United States or Ireland ? Vote for the TOP Country of the Week !


The rebels during all this time plied the covering and working parties with shot and shell, bringing out field-guns, which enfiladed the Ludlow Castle and Koodsia Bagh batteries, and keeping up a sharp musketry fire from an advanced trench they had dug in front of the walls.

No. 2, to the left front, near Ludlow Castle, and only 600 yards from the walls, was completed on the 10th, and contained nineteen pieces of artillery. No. 4, for ten heavy mortars, and near No. 2, at the Koodsia Bagh, was completed in front of the Kashmir bastion also on that day.

The Rifles ran forward in skirmishing order, and the heads of the first two columns issued from the Koodsia Bagh at a quick march. No sooner were their front ranks seen, than a storm of bullets showered upon them from every side. At the breach of the Cashmere gate, for some minutes it was impossible to put ladders down into the ditch.

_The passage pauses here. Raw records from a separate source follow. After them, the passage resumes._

/-- XSEND (Table 7-3): the transfer's lines are held against a route credit. One whose iterations all lie outside the extents, or whose private bound is 0, moves nothing (R199, R201; log entry 158). -/
def opXsend (b : Nat) (s : State) (t : Task) (c : Canopy) (w : OpWord) : Issue State := do
  let (dIdx, lv) := exchDesc w.b
  let d := c.desc dIdx
  match c.routes[w.a]? with
  | none => shape
  | some r =>
    match r.staging b with
    | none => shape
    | some _ =>
      let (s1, _, its) ← s.iterate b dIdx d (lv + 1)
      let values := s1.valueReads b d (lv + 1) its
      let moves := its.filter Iter.inside
      let n := d.lastRun
      if moves.isEmpty || n == 0 then return (s1.onBough b fun x => x.noteReads values).advance b
      if r.depth ≤ smGet 0 (s1.bough b).credits w.a then .error .credit
      let (data, tags, poison, reads) ← s1.sendData b r.halo moves n
      let k := ceilDiv data.length 64
      if r.bufferBytes < 64 * k + (if r.halo then 0 else tags.length) then shape
      let x := s1.bough b
      let (e, op) := x.here
      let lines := (List.range k).map fun i =>
        ({ epoch := e, task := t.id, op := op, dest := .xfer w.a (x.nextSeq w.a) i (i + 1 == k) (nth 0 tags i),
           bytes := (List.range 64).filterMap (fun p => (data[64 * i + p]?).map fun v => (p, v)), poison := poison } : HeldLine)
      let s2 ← s1.charge b k
      let s3 := s2.onBough b fun x =>
        { ((x.noteReads (values ++ reads)).hold lines).onLast (fun e => { e with sends := e.sends ++ [w.a] }) with credits := smUpd 0 x.credits w.a (· + 1) }
      return s3.advance b

/-- Every sender's transfer that bough `b`'s XRECV consumes has landed: sequence number by sender. -/
def Bough.landedAll (x : Bough) (c : Canopy) (route : Nat) : Bool :=
  let r := nth ({} : Route) c.routes route
  r.senders.all fun p => (smGet [] x.landed (16 * route + p.1)).any fun l => l.seq == smGet 0 x.received (16 * route + p.1)

/-- Add the lines of one sender's transfer, staged at `base`, into the owner's lines under their tags (R127, R210). -/
def Bough.addTransfer (x : Bough) (e task tensor : Nat) (lines : List Nat) (base : Nat) (land : Landed) : Bough :=
  (lines.zipIdx.filter fun p => decide (p.2 < land.lines)).foldl (fun (x : Bough) p =>
    if !(x.accLine p.1).valid then { x.failEpoch e (.descriptor (16 * p.1)) with pipeErr := x.pipeErr ||| 8#5 }
    else
      let vals := (List.range 16).map fun i => (i, sext 32 (leNat (x.sapBytes (base + 64 * p.2 + 4 * i) 4)))
      let (u, clips) := (x.preImage e task x.ck.pc p.1).accAdd e p.1 vals (nth 0 land.tags p.2) (x.sapMark (base + 64 * p.2) 64)
      u.stat e tensor fun st => { st with clips := st.clips + clips }) x

/-- Raise a tensor's amax over finished partials: whole accumulator lines (R138, R208). -/
def Bough.raiseLines (x : Bough) (e tensor : Nat) (lines : List Nat) : Bough :=
  (lines.filter fun l => (x.accLine l).valid).foldl (fun (x : Bough) l => (List.range 16).foldl (fun (x : Bough) i =>
    let (q, tg) := x.partial_ (16 * l + i)
    let (a, cl) := amaxOf q tg
    x.stat e tensor fun st => { st.raise a with clips := st.clips + b2n cl }) x) x

/-- Consume the landed transfers of a route: for a combine route, add the senders' lines into the owner's region in ascending bough number; the partials are then finished (R208, R210). -/
def Bough.consume (x : Bough) (r : Route) (route tensor : Nat) (lines : List Nat) : Bough :=
  let e := x.here.1
  let task := x.taskOf e
  let y := ((r.senders.map (·.1)).foldl insertN []).foldl (fun (x : Bough) snd =>
    let key := 16 * route + snd
    let seq := smGet 0 x.received key
    let land := ((smGet [] x.landed key).find? (·.seq == seq)).getD { seq := seq, lines := 0 }
    let base := (r.staging snd).getD 0 + (seq % max 1 r.depth) * r.bufferBytes
    let y := (x.noteRead base (64 * land.lines)).onLast fun e => { e with consumed := e.consumed ++ [(route, snd)] }
    let z := if r.halo then y else y.addTransfer e task tensor lines base land
    { z with received := smUpd 0 z.received key (· + 1) }) x
  { (if r.halo then y else y.raiseLines e tensor lines).opDone e with wait := .none }

/-- The XRECV that bough `b` waits in, if any, consumes its transfers once they have all landed and its own partials are in the region (R210). -/
def State.tryXrecv (s : State) (b : Nat) : State :=
  match (s.bough b).wait, s.canopyOf b with
  | .xrecv route tensor lines, some c =>
    if (s.bough b).landedAll c route && !(lines.any fun l => s.accPending b (16 * l) 16) then s.onBough b fun x => x.consume (nth {} c.routes route) route tensor lines else s
  | _, _ => s

/-- An XRECV that waits on a transfer from a bough of a stand under reset fails at once, unless the stand released the whole of it before (R212). -/
def State.failXrecv (s : State) (b : Nat) : State :=
  let x := s.bough b
  match x.wait, s.canopyOf b with
  | .xrecv r _ _, some c =>
    let missing := fun (p : Nat × Nat) =>
      let key := 16 * r + p.1
      let n := smGet 0 x.received key
      s.inReset (standOf p.1) && standOf p.1 != standOf b && !((smGet [] x.landed key).any fun l => l.seq == n) && !((smGet [] x.inbound key).any fun t => t.seq == n && t.whole)
    match (nth ({} : Route) c.routes r).senders.find? missing with
    | some p => s.onBough b fun y =>
      { y.onLast (fun e => { e with opsLeft := e.opsLeft - 1, fails := e.fails ++ [.peerReset (peerDetail true 0 (standOf p.1) s.myDev)] }) with wait := .none }
    | none => s
  | _, _ => s

/-- Accumulator lines of an XRECV's region, one iteration after another, or SHAPE where a region breaks Table 8-5. -/
def xrecvLines (r : Route) (moves : List Iter) (n : Nat) : Issue (List Nat) :=
  (moves.mapM fun (i : Iter) => match i.outA with
    | .acc o => if r.halo || !i.outA.room (n / 4) || o % 16 != 0 || n % 64 != 0 then (shape : Issue (List Nat)) else .ok (accLines o (n / 4))
    | .sap _ => if !r.halo || !i.outA.room n then shape else .ok []
    | .none => if r.halo then .ok [] else shape
    | _ => shape).map List.flatten

/-- Open the epoch of an XRECV: it waits on a route for an out tensor, or for nothing. -/
def State.xrecvOpen (s : State) (b : Nat) (t : Task) (values : List (Nat × Nat)) (on : Option (Nat × Nat)) (lines : List Nat) : State :=
  s.onBough b fun x =>
    let y := ((x.openEpoch t.id s.trunk.map.gen.toNat false).onLast fun e => { e with footprint := lines.eraseDups.length, opsLeft := b2n on.isSome }).noteReads values
    match on with | some (route, tensor) => { y with wait := .xrecv route tensor lines } | none => y

/-- XRECV (Table 7-3): open an epoch and wait for every sender's transfer of the present number; one that moves nothing waits for none (R199, R201; log entry 158). -/
def opXrecv (b : Nat) (s : State) (t : Task) (c : Canopy) (w : OpWord) : Issue State := do
  let (dIdx, lv) := exchDesc w.b
  let d := c.desc dIdx
  match c.routes[w.a]? with
  | none => shape
  | some r =>
    if r.receiver ≠ b then shape
    let (s1, _, its) ← s.iterate b dIdx d (lv + 1)
    let moves := its.filter Iter.inside
    let n := d.lastRun
    let lines ← xrecvLines r moves n
    let fill := lines.eraseDups.length
    if 2048 < fill || r.bufferBytes < 65 * lines.length then shape
    if (s1.bough b).freeLines < fill then .error .lines
    if !(s1.bough b).canOpen fill then .error .window
    let idle := moves.isEmpty || n == 0
    return (((s1.xrecvOpen b t (s1.valueReads b d (lv + 1) its) (if idle then none else some (w.a, d.outTensor)) lines).advance b).tryXrecv b).failXrecv b

/-- KSIG: one held signal (R262). -/
def opKsig (b : Nat) (s : State) (t : Task) (_c : Canopy) (w : OpWord) : Issue State := do
  let s1 ← s.charge b 1
  let s2 := s1.onBough b fun x => x.hold [{ epoch := x.here.1, task := t.id, op := x.ck.pc, dest := .knot w.a }]
  return s2.advance b

/-- KWAIT: open an epoch and wait for a token; a wait on knot 0 ends at once, one on the done knot of a failed entry fails its epoch (R262, R263, R303). -/
def opKwait (b : Nat) (s : State) (t : Task) (_c : Canopy) (w : OpWord) : Issue State := do
  if !(s.bough b).canOpen 0 then .error .window
  let s1 := (s.onBough b fun x => x.openEpoch t.id s.trunk.map.gen.toNat false).advance b
  if w.a = 0 then return s1
  match s1.failedDone w.a with
  | some (code, dev, stand) => return s1.onBough b fun x => x.onLast fun e => { e with fails := e.fails ++ [.peerReset (peerDetail false code.toNat stand dev)] }
  | none =>
    let s2 := s1.onBough b fun x => { x.onLast (fun e => { e with opsLeft := 1 }) with wait := .knot w.a }
    return s2.waitKnot w.a (.bough b)

/-- LOOP (R192). -/
def opLoop (b : Nat) (s : State) (_t : Task) (c : Canopy) (w : OpWord) : Issue State :=
  let x := s.bough b
  let l := (c.desc w.a).level w.b
  let k := nth 0 x.ck.counters w.b + 1
  let deeper := (List.range 6).filter (w.b < ·)
  let ctr := (List.range 6).map fun i => if i < w.b then nth 0 x.ck.counters i else if i = w.b then k else 0
  .ok (s.onBough b fun x =>
    if k < smGet 0 x.ck.bounds w.b then
      -- Deeper levels are entered again (R192, R200).
      { x with ck := { x.ck with pc := l.body, counters := ctr, bounds := x.ck.bounds.filter fun p => !deeper.contains p.1 } }
    else { x with ck := { x.ck with pc := x.ck.pc + 1, counters := ctr.set w.b 0 } })

/-- The bough's running task yields at a boundary: it is not of class SLOT and a SLOT task waits for the bough (R246, R259). -/
def Bough.wantsYield (x : Bough) : Bool :=
  match x.task with
  | some t => t.cls != 0 && x.waiting.any (·.cls == 0)
  | none => false

/-- LBND (R170): swaps apply; a yield, an in-field test or a power-state entry begins its drain (R186). -/
def opLbnd (b : Nat) (s : State) (_t : Task) (_c : Canopy) (_w : OpWord) : Issue State :=
  let s1 := ((s.applySwaps b).advance b).onBough b fun x => { x with layer := x.layer + 1 }
  let x := s1.bough b
  .ok (if x.wantsYield ∨ x.logicStop ∨ s1.bud.power = .entering then s1.onBough b fun x => { x with draining := true } else s1)

/-- END: the completion is held as the task's last line; the next task may issue (R167, R172). -/
def opEnd (b : Nat) (s : State) (t : Task) (_c : Canopy) (_w : OpWord) : Issue State := do
  let s1 ← s.charge b 1
  let s2 := s1.onBough b fun x =>
    { x.hold [{ epoch := x.here.1, task := t.id, op := x.ck.pc, dest := .completion t.id }] with
        task := none, ending := x.ending ++ [{ t with issueDone := true }] }
  return s2.applySwaps b

end Sys2Proof.Machine
end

The 60th Rifles with a cheer advanced to the front, and opened out as skirmishers to the right and left of the Koodsia Bagh. Then followed Nos. 1 and 2 Columns, which, in compact order, issued from their cover, making for the two breaches to be assaulted.

We wondered how it was that the enemy allowed us to occupy the advanced positions at Ludlow Castle and the Koodsia Bagh without even so much as a struggle; but it was accounted for by the supposition that they imagined our attack would be made from the right of our position, where all the great conflicts had taken place.